If neuro-stimulation is to occur under encephalopathic conditions, it is also critically important to know if alterations to dendritic morphology and microcircuitry (Patterson et al., 2017) might affect the efficacy of ATS. It is therefore necessary to understand the functional microcircuit dynamics between control and encephalopathic animals in response to optogenetic stimulation (see Figure S1c).

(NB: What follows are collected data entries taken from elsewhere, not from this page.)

-- ==== Sys2Proof/Machine/Sequencer.lean ====
section
/-! DEFINITION. The Junction Sequencer (Chapter 7) and the Frame Ring's presentation (Sections 9.5, R173 to
R176): starts, phases, early release, the end of a junction, cue points, and the ring's advance. -/

namespace Sys2Proof.Machine

/-! ### Cue lines (Section 7.8) -/

/-- The level that a line is not at. -/
def otherLevel : Level → Level
  | .low => .high
  | .high => .low

/-- A line's level and pulse return, set together. -/
def Sequencer.drive (q : Sequencer) (i : Fin 4) (l : Level) (pulse : Bool) : Sequencer :=
  { q with lines := q.lines.set i l, pulse := q.pulse.set i pulse }

/-- A cue point's action on its line (R135); `rest` is the line's rest level. -/
def Sequencer.act (q : Sequencer) (rest : Level) (i : Fin 4) (a : CueAction) : Sequencer :=
  match a with
  | .setActive => q.drive i (otherLevel rest) false
  | .clear => q.drive i rest false
  | .toggle => q.drive i (otherLevel (q.lines.get i)) false
  | .pulse => q.drive i (otherLevel rest) true

/-- The cue points whose offset is `j` are applied, in list order (R134). -/
def State.applyCues (s : State) (j : Nat) : List CuePoint → State
  | [] => s
  | c :: cs =>
    if c.offset = j then
      ({ s with sequencer := s.sequencer.act (s.restLevel c.line) c.line c.action }).applyCues j cs
    else s.applyCues j cs

/-- One line goes to its rest level when its pulse return is set (R116). -/
def State.returnLine (s : State) (i : Fin 4) : State :=
  if s.sequencer.pulse.get i then
    { s with sequencer := s.sequencer.drive i (s.restLevel i) false }
  else s

/-- The pulse returns of an advance (R116). -/
def State.pulseReturns (s : State) : State :=
  (((s.returnLine 0).returnLine 1).returnLine 2).returnLine 3

/-- The rest levels of the four lines. -/
def State.restLevels (s : State) : Four Level :=
  ⟨s.restLevel 0, s.restLevel 1, s.restLevel 2, s.restLevel 3⟩

/-! ### Requests for early release (R128, R130) -/

/-- A request that is noted and has no other effect (R130). -/
def State.noteRelease (s : State) (n : JunctionNumber) (why : Reason) : State :=
  s.post .releaseNoted (some n) (detailOf why.code) (detailNat s.sequencer.frameCounter)

/-- A request for early release of the on-air junction: the first reason stands, a later request is noted
(R128, R130). With no junction on air it does not reach the sequencer. -/
def State.requestRelease (s : State) (why : Reason) : State :=
  match s.sequencer.onAir with
  | none => s
  | some n =>
    if s.sequencer.reason.isNone then
      { s with sequencer := { s.sequencer with reason := some why } }
    else s.noteRelease n why

/-! ### The end of a junction (R132, R133) -/

/-- The outcome that a release reason gives (R133). -/
def endingOf (why : Reason) : Ending :=
  if why = .ordinary then { outcome := .completed, reason := none }
  else { outcome := .releasedEarly, reason := some why }

/-- The sequencer with no junction on air, its lines at rest (R132, R136). Its first frame and actual hold are
absent, as after reset (log 33). -/
def State.sequencerAtRest (s : State) : Sequencer :=
  { Sequencer.reset with lines := s.restLevels }

/-- The ring with no junction on air; its slots and their order stay (R176). -/
def Ring.offAir (r : Ring) : Ring := { Ring.reset with slots := r.slots, order := r.order }

/-- The on-air junction ends: the lines go to rest, the sequencer and the ring have no junction on air, the
output returns to pass-through, PROMO_COUNTS is posted, and the record leaves the table with the outcome of
its release reason (R132, R133, R149, R176). -/
def State.endOnAir (s : State) : State :=
  match s.sequencer.onAir, s.sequencer.reason with
  | some n, some why =>
    let drops := s.ring.drops
    let slips := s.ring.slips
    let s := { s with
      sequencer := s.sequencerAtRest
      ring := s.ring.offAir
      compositor := .passThrough }
    (s.post .promoCounts (some n) (detailNat drops) (detailNat slips)).endRecord n (endingOf why)
  | _, _ => s

/-! ### Release (R126 to R129) -/

/-- The record's claim ends with the last release frame (R96). -/
def State.shortenClaim (s : State) (n : JunctionNumber) (stop : Frame) : State :=
  s.updateClaim n .record (fun c => { c with stop := stop })

/-- The counter that a release loads: Rout from HOLD, and floor(p × Rout / Rin) from SQUEEZE_IN
(R128, R129). -/
def releaseLoad (q : Sequencer) (f : FieldSet) : Nat :=
  if q.phase = .squeezeIn then q.ramp * f.rout / f.rin else f.rout

/-- The release begins at an advance, with the reason that has been set (R128). When its counter is loaded
as 0 the junction ends at this boundary. -/
def State.beginRelease (s : State) (r : Junction) (why : Reason) : State :=
  let left := releaseLoad s.sequencer r.fields
  let s := { s with sequencer :=
    { s.sequencer with
      phase := .release, begun := true, ramp := 0, holdLeft := 0, releaseLeft := left } }
  let s := s.updateJunction r.number (fun x => { x with state := .release })
  let s := if why = .ordinary then s else s.shortenClaim r.number (addFrames s.hf left)
  let s := s.limitNeeded r.number (s.ring.shown + left + 1)
  let s := s.post .releaseBegun (some r.number) (detailOf why.code) (detailNat left)
  if left = 0 then s.endOnAir else s

/-! ### The advance (R116, R125 to R127) -/

/-- SQUEEZE_IN with no release reason: the ramp steps, or the hold begins (R125). -/
def State.stepSqueeze (s : State) (r : Junction) : State :=
  let q := s.sequencer
  if q.ramp < r.fields.rin then
    let s := { s with sequencer := { q with ramp := q.ramp + 1 } }
    if q.ramp + 1 = r.fields.rin then s.rampEndNotice r.number else s
  else
    let s := { s with sequencer := { q with phase := .hold, ramp := 0, holdLeft := q.hold.getD 0 } }
    s.updateJunction r.number (fun x => { x with state := .hold })

/-- HOLD with no release reason: the hold counter decreases, and at 0 the ordinary release begins (R126). -/
def State.stepHold (s : State) (r : Junction) : State :=
  let q := s.sequencer
  if q.holdLeft ≤ 1 then
    ({ s with sequencer := { q with reason := some .ordinary } }).beginRelease r .ordinary
  else { s with sequencer := { q with holdLeft := q.holdLeft - 1 } }

/-- RELEASE: the release counter decreases, and at 0 the junction ends (R127). -/
def State.stepRelease (s : State) : State :=
  let q := s.sequencer
  let s := { s with sequencer := { q with releaseLeft := q.releaseLeft - 1 } }
  if q.releaseLeft ≤ 1 then s.endOnAir else s

/-- The step of the phase counters, or the beginning of a release that has been asked for (R125 to R129). -/
def State.stepPhase (s : State) (r : Junction) : State :=
  match s.sequencer.phase, s.sequencer.reason with
  | .squeezeIn, none => s.stepSqueeze r
  | .squeezeIn, some why => s.beginRelease r why
  | .hold, none => s.stepHold r
  | .hold, some why => s.beginRelease r why
  | .release, _ => s.stepRelease
  | .none, _ => s

/-- Stage 1 of the boundary operation: the on-air junction advances by one frame, unless it was started at
this boundary already (R116). -/
def State.advance (s : State) : State :=
  match s.sequencer.onAir with
  | none => s
  | some n =>
    if s.sequencer.fresh then { s with sequencer := { s.sequencer with fresh := false } }
    else
      match s.junction? n with
      | none => s
      | some r =>
        let s := s.pulseReturns
        let j := s.sequencer.frameCounter + 1
        let s := { s with sequencer := { s.sequencer with frameCounter := j } }
        (s.applyCues j r.fields.cues).stepPhase r

/-! ### Starting a junction (R117 to R124) -/

/-- The ring holds clip frame 0 of the junction in state READY (R122, R173). -/
def Ring.promoReady (r : Ring) (n : JunctionNumber) : Bool :=
  (r.find? (fun t => t.junction == n && t.index == 0 && t.state == .ready)).isSome

/-- The hold that a start with first frame F is given (R123, R124). -/
def FieldSet.actualHold (f : FieldSet) (first : Frame) : Nat :=
  if ahead first f.snom then f.hold - (first - f.snom).toNat else f.hold

/-- The ring presents the junction: the slot of index 0 is SHOWN (R173). -/
def Ring.present (r : Ring) (n : JunctionNumber) (fresh : Bool) : Ring :=
  { r.update (fun t => t.junction == n && t.index == 0) (fun t => { t with state := .shown }) with
    onAir := some n, shown := 0, next := 1, consecutive := 0, slips := 0, drops := 0,
    frozen := false, fresh := fresh }

/-- The sequencer at a start (R123). -/
def Sequencer.begin (q : Sequencer) (n : JunctionNumber) (f : FieldSet) (first : Frame)
    (fresh : Bool) : Sequencer :=
  { q with
    onAir := some n
    phase := if f.rin = 0 then .hold else .squeezeIn
    first := some first
    hold := some (f.actualHold first)
    frameCounter := 0
    ramp := if f.rin = 0 then 0 else 1
    holdLeft := if f.rin = 0 then f.actualHold first else 0
    releaseLeft := 0
    reason := none
    begun := false
    fresh := fresh }

/-- The record at a start (R123). -/
def Junction.begin (r : Junction) (first : Frame) : Junction :=
  { r with
    state := if r.fields.rin = 0 then .hold else .squeezeIn
    actualFirst := some first
    actualHold := some (r.fields.actualHold first) }

/-- The record claim goes on air with the interval of the actual run (R95). -/
def OwnClaim.goOnAir (f : FieldSet) (first : Frame) (c : OwnClaim) : OwnClaim :=
  { c with
    cls := .onAir
    start := first
    stop := addFrames first (f.rin + f.actualHold first + f.rout)
    settle := none }

/-- Where in a boundary a start is made: whether the sequencer's operation and the ring's advance are still to
come (R118, R173), and whether the store's events precede JUNCTION_STARTED (log 16). -/
structure StartContext where
  beforeSequencer : Bool
  beforeRing : Bool
  storeFirst : Bool
  deriving DecidableEq, Repr

/-- The store's part of a start, and the ramp-end notice that a start with Rin 0 or 1 gives after it
(R123, R147, R148). -/
def State.startLayouts (s : State) (r : Junction) : State :=
  let s := s.loadAtStart r.number r.fields.layout
  if r.fields.rin ≤ 1 then s.rampEndNotice r.number else s

/-- The JUNCTION_STARTED event (R123). -/
def State.reportStart (s : State) (r : Junction) (first : Frame) (kind : StartKind) : State :=
  s.postAt first .junctionStarted (some r.number) (detailOf kind.code)
    (detailNat (r.fields.actualHold first))

/-- The sequencer, the ring, the Compositor and the record at a start (R123, R149, R173). -/
def State.putOnAir (s : State) (x : StartContext) (r : Junction) (first : Frame) : State :=
  let s := { s with
    sequencer := s.sequencer.begin r.number r.fields first x.beforeSequencer
    ring := s.ring.present r.number x.beforeRing
    compositor := .junction }
  s.updateJunction r.number (fun y => y.begin first)

/-- A start that has its promo is made (R123). -/
def State.makeStart (s : State) (x : StartContext) (r : Junction) (first : Frame) (kind : StartKind) :
    State :=
  let s := (s.putOnAir x r first).applyCues 0 r.fields.cues
  let s := s.updateClaim r.number .record (OwnClaim.goOnAir r.fields first)
  let s := s.limitNeeded r.number (r.fields.rin + r.fields.actualHold first + r.fields.rout)
  if x.storeFirst then (s.startLayouts r).reportStart r first kind
  else (s.reportStart r first kind).startLayouts r

/-- A start is taken: without clip frame 0 READY the record ends ABANDONED(PROMO_NOT_READY) (R122). -/
def State.takeStart (s : State) (x : StartContext) (r : Junction) (first : Frame) (kind : StartKind) :
    State :=
  if s.ring.promoReady r.number then s.makeStart x r first kind
  else s.endRecord r.number { outcome := .abandoned, reason := some .promoNotReady }

/-- The start of a PRIMED record that falls due by HF alone: TIMED at Snom (R117), LATE_START at the latest
start (R119). -/
def Junction.startDue (r : Junction) (hf : Frame) : Option StartKind :=
  match r.fields.trigger, r.fields.fallback with
  | .timed, _ => if hf = r.fields.snom then some .timed else none
  | .marked, some .lateStart => if hf = r.fields.latestStart then some .lateStart else none
  | .marked, _ => none

/-- The marker timeout of a PRIMED record with fallback ABANDON falls due (R120). -/
def Junction.timeoutDue (r : Junction) (hf : Frame) : Bool :=
  r.fields.trigger == .marked && r.fields.fallback == some .abandon &&
    hf == r.fields.latestStart + 1

/-- Stage 2 for one PRIMED record: a start that falls due with a junction on air is not made and the record
ends (R121); the timeout is tested when no junction was on air after stage 1 (R116; log 20). -/
def State.testStart (s : State) (x : StartContext) (wasIdle : Bool) (r : Junction) : State :=
  match r.startDue s.hf with
  | some kind =>
    if s.sequencer.onAir.isNone then s.takeStart x r s.hf kind
    else s.endRecord r.number { outcome := .abandoned, reason := some .timeJump }
  | none =>
    if wasIdle && r.timeoutDue s.hf then
      s.endRecord r.number { outcome := .abandoned, reason := some .markerTimeout }
    else s

/-- Stage 2 for the listed records, in table order. -/
def State.testStarts (s : State) (x : StartContext) (wasIdle : Bool) : List Junction → State
  | [] => s
  | r :: rs => (s.testStart x wasIdle r).testStarts x wasIdle rs

/-- The PRIMED records, in table order. -/
def State.primed (s : State) : List Junction := s.table.filter (fun r => r.state == .primed)

/-- The sequencer's boundary operation: advance, then start tests (R116). -/
def State.sequencerBoundary (s : State) (x : StartContext) : State :=
  let s := s.advance
  s.testStarts { x with beforeSequencer := false } s.sequencer.onAir.isNone s.primed

/-! ### The Frame Ring's advance (R174, R175) -/

/-- The promo has failed: the shown frame is frozen, PROMO_FAILED is raised, no further frame is begun, and
an early release is requested, in this order (R175). The alarm's event stands before a RELEASE_NOTED event
(R185; log 16). -/
def State.promoFailure (s : State) (n : JunctionNumber) : State :=
  let s := { s with ring := { s.ring with frozen := true } }
  (((s.raiseForJunction .promoFailed n).stopFetching n).requestRelease .promoFailure)

/-- The next frame is READY: it becomes SHOWN and the slot that was SHOWN is freed (R174). -/
def State.showNext (s : State) (n : JunctionNumber) : State :=
  let r := s.ring.free (fun t => t.state == .shown)
  let r := r.update (fun t => t.junction == n && t.index == r.next) (fun t => { t with state := .shown })
  { s with ring := { r with shown := r.next, next := r.next + 1, consecutive := 0 } }.beginFrame

/-- The next frame is DAMAGED: a drop (R174). -/
def State.dropNext (s : State) (n : JunctionNumber) : State :=
  let r := s.ring.free (fun t => t.junction == n && t.index == s.ring.next)
  { s with ring := { r with next := r.next + 1, drops := countHeld r.drops, consecutive := 0 } }.beginFrame

/-- The next frame is not there: a slip, and at the sixth in a row the promo has failed (R174, R175). -/
def State.slip (s : State) (n : JunctionNumber) : State :=
  let s := { s with ring :=
    { s.ring with slips := countHeld s.ring.slips, consecutive := s.ring.consecutive + 1 } }
  if 6 ≤ s.ring.consecutive then s.promoFailure n else s

/-- The ring's advance at a frame boundary (R174). -/
def State.ringAdvance (s : State) : State :=
  match s.ring.onAir with
  | none => s
  | some n =>
    if s.ring.frozen then s
    else if s.ring.fresh then { s with ring := { s.ring with fresh := false } }
    else
      match s.ring.find? (fun t => t.junction == n && t.index == s.ring.next) with
      | some t =>
        match t.state with
        | .ready => s.showNext n
        | .damaged => s.dropNext n
        | .filling => s.slip n
        | .shown => s
      | none => s.slip n

end Sys2Proof.Machine
end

One of the most important insights from these experiments is that we stand to gain a greater understanding of hippocampal microcircuitry, as well as how to best influence the emergent temporal coordination of somatic outputs, by taking advantage of intrinsic septohippocampal circuitry rather than direct stimulation of the hippocampus. Optogenetic ATS has the potential to unmask changing dynamics in the septohippocampal circuit that underpin spatial cognition. Defining this reciprocal relationship between internal brain states (Shanechi, 2019) and entrainment efficacy provides a mechanistic understanding of neurostimulation techniques and how they can best be applied to ameliorate temporal discoordination associated with cognitive deficits (Barry et al., 2016; Fenton, 2015; Izadi et al., 2019; Reinhart & Nguyen, 2019; Shuman et al., 2017; Solomon et al., 2018).